|Talebizadeh, Mansour - Orise Fellow|
|Starks, Patrick - Pat|
Submitted to: Journal of Soil and Water Conservation
Publication Type: Peer Reviewed Journal
Publication Acceptance Date: 3/31/2018
Publication Date: 11/7/2018
Citation: Nelson, A.M., Moriasi, D.N., Talebizadeh, M., Steiner, J.L., Gowda, P.H., Starks, P.J., Tadesse, H.K. 2018. Use of soft data for multicriteria calibration and validation of agricultural policy environmental eXtender: impact on model simulations. Journal of Soil and Water Conservation. 73(6):623-636. https://doi:10.2489/jswc.73.6.623.
DOI: https://doi.org/10.2489/jswc.73.6.623 Interpretive Summary: The Agricultural Policy/Environmental eXtender (APEX) was developed to quantify the impacts of climate and land use change, land management, and conservation practices on water resources for projects like the national Conservation Effects Assessment Project (CEAP) analysis and many of the USDA Agricultural Research Service CEAP watershed assessments. Few studies have determined the impact of soft data (information on processes within a budget that may not be directly measured) on APEX model outputs when used to constrain calibration. In this study, we sought to determine the impact of soft data on APEX model streamflow, total nitrogen (TN), and total phosphorus (TP) simulations and the impact of tile drainage on the same components. Long-term measured water quantity and quality data from Rock Creek watershed, northern Ohio, were used. The number of models that met the criteria decreased from 3325 to 2, as soft data were added. In general, when soft data were used to constrain model calibration, the statistical model performance decreased for streamflow, TN, and TP. However, when soft data was used the model processes were better represented. For example, the simulated tile drainage error ranged from -80% to 6% for the case in which soft data were not used, compared with -15% to -13% when soft data were used to constrain model calibration.
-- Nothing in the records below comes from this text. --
-- ==== Sys2Proof/Laws/State.lean ====
section
/-!
SUPPORT. One lemma per field per update of the state, so that no proof unfolds a record update.
-/
namespace Sys2Proof.Machine

@[simp] theorem State.withSideband_cfg (s : State) (b : Sideband) : (s.withSideband b).cfg = s.cfg := rfl
@[simp] theorem State.withSideband_mem (s : State) (b : Sideband) : (s.withSideband b).mem = s.mem := rfl
@[simp] theorem State.withSideband_sideband (s : State) (b : Sideband) : (s.withSideband b).sideband = b := rfl
@[simp] theorem State.withSideband_rstN (s : State) (b : Sideband) : (s.withSideband b).rstN = s.rstN := rfl
@[simp] theorem State.withSideband_flight (s : State) (b : Sideband) : (s.withSideband b).flight = s.flight := rfl
@[simp] theorem State.withSideband_abandoned (s : State) (b : Sideband) : (s.withSideband b).abandoned = s.abandoned := rfl
@[simp] theorem State.withSideband_memPort (s : State) (b : Sideband) : (s.withSideband b).memPort = s.memPort := rfl
@[simp] theorem State.withSideband_respPort (s : State) (b : Sideband) : (s.withSideband b).respPort = s.respPort := rfl
@[simp] theorem State.withSideband_responses (s : State) (b : Sideband) : (s.withSideband b).responses = s.responses := rfl
@[simp] theorem State.withSideband_seq (s : State) (b : Sideband) : (s.withSideband b).seq = s.seq := rfl
@[simp] theorem State.withSideband_faults (s : State) (b : Sideband) : (s.withSideband b).faults = s.faults := rfl
@[simp] theorem State.withSideband_inputs (s : State) (b : Sideband) : (s.withSideband b).inputs = s.inputs := rfl
@[simp] theorem State.withSideband_fresh (s : State) (b : Sideband) : (s.withSideband b).fresh = s.fresh := rfl

@[simp] theorem State.answered_cfg (s : State) (st : Status) (v : Value) : (s.answered st v).cfg = s.cfg := rfl
@[simp] theorem State.answered_mem (s : State) (st : Status) (v : Value) : (s.answered st v).mem = s.mem := rfl
@[simp] theorem State.answered_sideband (s : State) (st : Status) (v : Value) : (s.answered st v).sideband = s.sideband := rfl
@[simp] theorem State.answered_rstN (s : State) (st : Status) (v : Value) : (s.answered st v).rstN = s.rstN := rfl
@[simp] theorem State.answered_flight (s : State) (st : Status) (v : Value) : (s.answered st v).flight = s.flight := rfl
@[simp] theorem State.answered_abandoned (s : State) (st : Status) (v : Value) : (s.answered st v).abandoned = s.abandoned := rfl
@[simp] theorem State.answered_memPort (s : State) (st : Status) (v : Value) : (s.answered st v).memPort = s.memPort := rfl
@[simp] theorem State.answered_respPort (s : State) (st : Status) (v : Value) : (s.answered st v).respPort = s.respPort := rfl
@[simp] theorem State.answered_responses (s : State) (st : Status) (v : Value) : (s.answered st v).responses = s.responses ++ [responseWord st v] := rfl
@[simp] theorem State.answered_seq (s : State) (st : Status) (v : Value) : (s.answered st v).seq = s.seq + 1 := rfl
@[simp] theorem State.answered_faults (s : State) (st : Status) (v : Value) : (s.answered st v).faults = s.faults := rfl
@[simp] theorem State.answered_inputs (s : State) (st : Status) (v : Value) : (s.answered st v).inputs = s.inputs := rfl
@[simp] theorem State.answered_fresh (s : State) (st : Status) (v : Value) : (s.answered st v).fresh = s.fresh := rfl

@[simp] theorem resetFall_cfg (s : State) : (resetFall s).cfg = s.cfg := rfl
@[simp] theorem resetFall_mem (s : State) : (resetFall s).mem = s.mem := rfl
@[simp] theorem resetFall_sideband (s : State) : (resetFall s).sideband = s.sideband := rfl
@[simp] theorem resetFall_rstN (s : State) : (resetFall s).rstN = false := rfl
@[simp] theorem resetFall_flight (s : State) : (resetFall s).flight = none := rfl
@[simp] theorem resetFall_abandoned (s : State) : (resetFall s).abandoned = s.abandoned ++ s.unanswered := rfl
@[simp] theorem resetFall_memPort (s : State) : (resetFall s).memPort = none := rfl
@[simp] theorem resetFall_respPort (s : State) : (resetFall s).respPort = none := rfl
@[simp] theorem resetFall_responses (s : State) : (resetFall s).responses = [] := rfl
@[simp] theorem resetFall_seq (s : State) : (resetFall s).seq = 0 := rfl
@[simp] theorem resetFall_faults (s : State) : (resetFall s).faults = s.faults := rfl
@[simp] theorem resetFall_inputs (s : State) : (resetFall s).inputs = s.inputs := rfl
@[simp] theorem resetFall_fresh (s : State) : (resetFall s).fresh = s.fresh := rfl

@[simp] theorem resetRise_cfg (s : State) : (resetRise s).cfg = s.cfg := rfl
@[simp] theorem resetRise_mem (s : State) : (resetRise s).mem = s.mem := rfl
@[simp] theorem resetRise_sideband (s : State) : (resetRise s).sideband = s.sideband := rfl
@[simp] theorem resetRise_rstN (s : State) : (resetRise s).rstN = true := rfl
@[simp] theorem resetRise_flight (s : State) : (resetRise s).flight = s.flight := rfl
@[simp] theorem resetRise_abandoned (s : State) : (resetRise s).abandoned = s.abandoned := rfl
@[simp] theorem resetRise_memPort (s : State) : (resetRise s).memPort = s.memPort := rfl
@[simp] theorem resetRise_respPort (s : State) : (resetRise s).respPort = s.respPort := rfl
@[simp] theorem resetRise_responses (s : State) : (resetRise s).responses = s.responses := rfl
@[simp] theorem resetRise_seq (s : State) : (resetRise s).seq = s.seq := rfl
@[simp] theorem resetRise_faults (s : State) : (resetRise s).faults = s.faults := rfl
@[simp] theorem resetRise_inputs (s : State) : (resetRise s).inputs = s.inputs := rfl
@[simp] theorem resetRise_fresh (s : State) : (resetRise s).fresh = s.fresh := rfl

@[simp] theorem answerIllegal_cfg (s : State) : (answerIllegal s).cfg = s.cfg := rfl
@[simp] theorem answerIllegal_mem (s : State) : (answerIllegal s).mem = s.mem := rfl
@[simp] theorem answerIllegal_sideband (s : State) : (answerIllegal s).sideband = s.sideband := rfl
@[simp] theorem answerIllegal_rstN (s : State) : (answerIllegal s).rstN = s.rstN := rfl
@[simp] theorem answerIllegal_flight (s : State) : (answerIllegal s).flight = s.flight := rfl
@[simp] theorem answerIllegal_abandoned (s : State) : (answerIllegal s).abandoned = s.abandoned := rfl
@[simp] theorem answerIllegal_memPort (s : State) : (answerIllegal s).memPort = s.memPort := rfl
@[simp] theorem answerIllegal_respPort (s : State) : (answerIllegal s).respPort = s.respPort := rfl
@[simp] theorem answerIllegal_responses (s : State) : (answerIllegal s).responses = s.responses ++ [responseWord .illegal 0] := rfl
@[simp] theorem answerIllegal_seq (s : State) : (answerIllegal s).seq = s.seq + 1 := rfl
@[simp] theorem answerIllegal_faults (s : State) : (answerIllegal s).faults = s.faults := rfl
@[simp] theorem answerIllegal_inputs (s : State) : (answerIllegal s).inputs = s.inputs := rfl
@[simp] theorem answerIllegal_fresh (s : State) : (answerIllegal s).fresh = s.fresh := rfl

end Sys2Proof.Machine
end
This led to major differences in simulated effects of tile drainage on streamflow, TN, and TP. For example, when soft data were used, the simulated impact of tile drainage was 30% higher, 36% higher, and 123% lower for streamflow, TP, and TN, respectively, compared to when soft data were not used. Overall, the results show the importance of utilizing soft data to obtain realistic simulations of various management practices.
Technical Abstract: It is widely known that the use of soft data and multiple model performance criteria in model calibration and validation is critical to ensuring the model capture major hydrologic and water quality processes. The Agricultural Policy/Environmental eXtender (APEX) is a hydrologic and water quality model developed for evaluating the effect of agricultural production management practices on the environment. However, there are few studies on the impact of soft data on APEX model outputs. This study sought to determine the impact of soft data on APEX model streamflow, total nitrogen (TN), and total phosphorus (TP) simulations when used to constrain calibration and the impact of tile drainage on the same components. Long-term measured water quality and quantity data from Rock Creek watershed, northern Ohio, were used. The number of models that meet the criteria decreased from 3325 to 2, as the number of calibration criteria increased. In general, when soft data were used to constrain the model, the NSE values decreased for all components. For example, NSE for flow decreased from 0.79 for scenario A to 0.56 for scenario B when the soft data were used, and NSE for TP decreased from 0.34 for scenario C to 0.30 for scenario D. However, the scenarios that used soft data with lower NSE values represented the processes better. For all calibration/validation scenarios, streamflow, TN, and TP values were drastically reduced when the model was run without tile drainage. However, there was hardly any tile drainage impact on ET, surface runoff, or crop yields for all scenarios, indicating that tile drainage, water table, and crop growth routine improvements may be needed. Overall, the results show the importance of utilizing soft data to obtain realistic simulations of various management practices.